-- ==== Sys2Proof/Syntax.lean ====
section
/-! DEFINITION. The syntax of the Fovik 9's steps: every ZN-V instruction with its decoded fields, and every native,
device and link step of the opcode table with its payload. -/

namespace Sys2Proof

/-- The type field (R39). -/
inductive Ty where
  | s32 | n32 | s64 | n64 | fp32 | fp16 | bf16 | fp64
  | s8x4 | n8x4 | s4x8 | n4x8 | e4m3x4 | e5m2x4 | e2m1x8 | b32
deriving DecidableEq, Repr

/-- The guard field, bits [46:42] (R38). -/
structure Guard where
  neg : Bool
  pred : BitVec 4
deriving DecidableEq, Repr

/-- Format A (R31): register numbers and codes already extended by the prefix (R36). -/
structure AForm where
  mod : BitVec 4
  ty : Ty
  g : Guard
  d : Nat
  a : Nat
  b : Nat
deriving DecidableEq, Repr

/-- Format I (R32). -/
structure IForm where
  mod : BitVec 4
  ty : Ty
  g : Guard
  d : Nat
  a : Nat
  imm : BitVec 14
deriving DecidableEq, Repr

/-- Format C (R33). -/
structure CForm where
  mod : BitVec 4
  ty : Ty
  g : Guard
  d : Nat
  a : Nat
  b : Nat
  c : Nat
  ext : BitVec 18
deriving DecidableEq, Repr

/-- Format L (R34). -/
structure LForm where
  mod : BitVec 4
  ty : Ty
  g : Guard
  d : Nat
  a : Nat
  b : Nat
  lit : BitVec 32
deriving DecidableEq, Repr

/-- A gang slot of a core (R13): `gang` runs from 0 to 31. -/
structure AtGang where
  core : Nat
  gang : Nat
deriving DecidableEq, Repr

/-- A numbered item of a gang: an interest slot, or a parked access in the order of parking. -/
structure AtItem where
  core : Nat
  gang : Nat
  item : Nat
deriving DecidableEq, Repr

/-- A user slot, scratchpad row, spawn bin or engine unit of a core, by number. -/
structure AtCore where
  core : Nat
  item : Nat
deriving DecidableEq, Repr

/-- The 512 bits of a native long word (R211): the header and the slots S0, S1, V0, V1, M, E, B. -/
structure LWord where
  header : BitVec 64
  s0 : BitVec 64
  s1 : BitVec 64
  v0 : BitVec 64
  v1 : BitVec 64
  m : BitVec 64
  e : BitVec 64
  b : BitVec 64
deriving DecidableEq, Repr

/-- One entry of a register map (R236): a virtual register of the `v` or `x` file and the native register, 0 to 511
in section order, that holds it. -/
structure RegMap where
  isX : Bool
  virt : Nat
  nreg : Nat
deriving DecidableEq, Repr

/-- A side-table record (R236). -/
structure SideRec where
  npc : Nat
  virt : BitVec 64
  replay : Nat
  map : Nat
  trapinfo : Nat
deriving DecidableEq, Repr

/-- A stored info word of an XTRAP; `fill` marks a word whose low half the hardware replaces by the PC group's lane
mask (R231). -/
structure InfoWord where
  value : BitVec 64
  fill : Bool
deriving DecidableEq, Repr

/-- The window that a function of a translation takes in each section (R209). -/
structure WindowSize where
  fn : BitVec 64
  a : Nat
  b : Nat
  c : Nat
  d : Nat
deriving DecidableEq, Repr

/-- What the operation of a slot of a native word stands for: the virtual instruction at `pc`, or, with none, no instruction of its
own, such as the load of a constant (R19, R302, R441; log entry 12). -/
structure Origin where
  word : Nat
  slot : Nat
  pc : Option (BitVec 64)
deriving DecidableEq, Repr

/-- A kiln translation (R435): native code, entry table, side table, register maps and window sizes. `cuts` holds the
virtual PCs after which a region ends when the translation is run as virtual code; `none` ends a region after every
virtual instruction. `fallbacks` holds the fallback that stands in the side table with each SPECEND (R240), by word, and `origins`
what slots stand for (log entry 12). -/
structure Transl where
  key : BitVec 256
  tenant : Nat
  isPublic : Bool
  glaze : Bool
  generation : Nat
  resident : Nat
  words : List LWord
  entries : List (BitVec 64 × Nat)
  side : List SideRec
  maps : List (List RegMap)
  infos : List (List InfoWord)
  windows : List WindowSize
  unhoisted : List (BitVec 64)
  cuts : Option (List (BitVec 64))
  fallbacks : List (Nat × Nat)
  origins : List Origin
  lastUse : Nat
deriving DecidableEq, Repr

/-- The holders of pending interests (R362, R363). -/
inductive Holder where
  | rendezvous (die slice : Nat)
  | dieRelay (die : Nat)
  | pkgRelay (pkg : Nat)
deriving DecidableEq, Repr

/-- A consumer of a name: (context, slot, serial) on a core (R363, R364), with the gang slot that holds it. -/
structure Consumer where
  pkg : Nat
  core : Nat
  ctx : Nat
  gang : Nat
  slot : Nat
  serial : BitVec 32
deriving DecidableEq, Repr

/-- A face of a pending entry (R363, R428): a consumer's core, a relay, or the rendezvous tarn of a prefetch. -/
inductive Face where
  | consumer (c : Consumer)
  | relay (h : Holder)
  | prefetch (launch : Nat)
deriving DecidableEq, Repr

/-- An interest on its way to a holder (R364). `until` is the tick at which its lifetime ends. -/
structure InterestMsg where
  holder : Holder
  tenant : Nat
  name : BitVec 64
  face : Face
  until_ : Nat
deriving DecidableEq, Repr

/-- A tile on its way to a relay (R365, R367), with the publisher's place in happens-before (R376). -/
structure TileMsg where
  holder : Holder
  tenant : Nat
  name : BitVec 64
  pubseq : Nat
  bytes : List Byte
  clock : List (Nat × Nat)
deriving DecidableEq, Repr

/-- A tile on its way to a consumer (R284, R367). -/
structure ArrivalMsg where
  consumer : Consumer
  tenant : Nat
  name : BitVec 64
  bytes : List Byte
  clock : List (Nat × Nat)
deriving DecidableEq, Repr

/-- A face whose lifetime ended 64 µs ago (R367). -/
structure FaceRef where
  holder : Holder
  tenant : Nat
  name : BitVec 64
  face : Face
deriving DecidableEq, Repr

/-- A rebind of a restored context's interest (R368): the old consumer and the new. -/
structure RebindMsg where
  tenant : Nat
  name : BitVec 64
  old : Consumer
  new : Consumer
deriving DecidableEq, Repr

/-- A FATOM contribution on its way to its home slice (R195): window key, sort key and addend. -/
structure Contribution where
  launch : Nat
  pa : Nat
  ty : Ty
  k1 : Nat
  k2 : Nat
  k3 : Nat
  value : BitVec 64
deriving DecidableEq, Repr

/-- A page of a tenant, for a walk on behalf of a core (R355). -/
structure WalkReq where
  core : Nat
  tenant : Nat
  va : BitVec 64
deriving DecidableEq, Repr

/-- The service core's answer for a not-present page: the leaf PTE it installs, or none when the page cannot be made
resident (R355). -/
structure ResidentMsg where
  tenant : Nat
  va : BitVec 64
  pte : Option (BitVec 64)
deriving DecidableEq, Repr

/-- Where a service request block lies (R176): a global page, a fibre's stack slice, or a scratchpad window. -/
inductive ReqPlace where
  | glob (tenant : Nat) (ea : BitVec 64)
  | stack (fibre : Nat) (off : Nat)
  | window (block : Nat) (off : Nat)
  | phys (pa : Nat)
deriving DecidableEq, Repr

/-- A service request with its seven argument words (R176, R444): its number, and the stack whose service core serves it, 16 for
the kiln (R443, R446). -/
structure SvcReq where
  service : Nat
  stk : Nat
  tenant : Nat
  ctx : Nat
  place : ReqPlace
  args : List (BitVec 64)
deriving DecidableEq, Repr

/-- A service reply to a stack or scratchpad block (R176): the reply words and the status. -/
structure SvcReply where
  ctx : Nat
  place : ReqPlace
  words : List (BitVec 64)
  status : BitVec 64
deriving DecidableEq, Repr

====

# Assignment
Where does the word "status" appear in the records? Copy every line that holds it.

# Written answer
/-- A service reply to a stack or scratchpad block (R176): the reply words and the status. -/
  status : BitVec 64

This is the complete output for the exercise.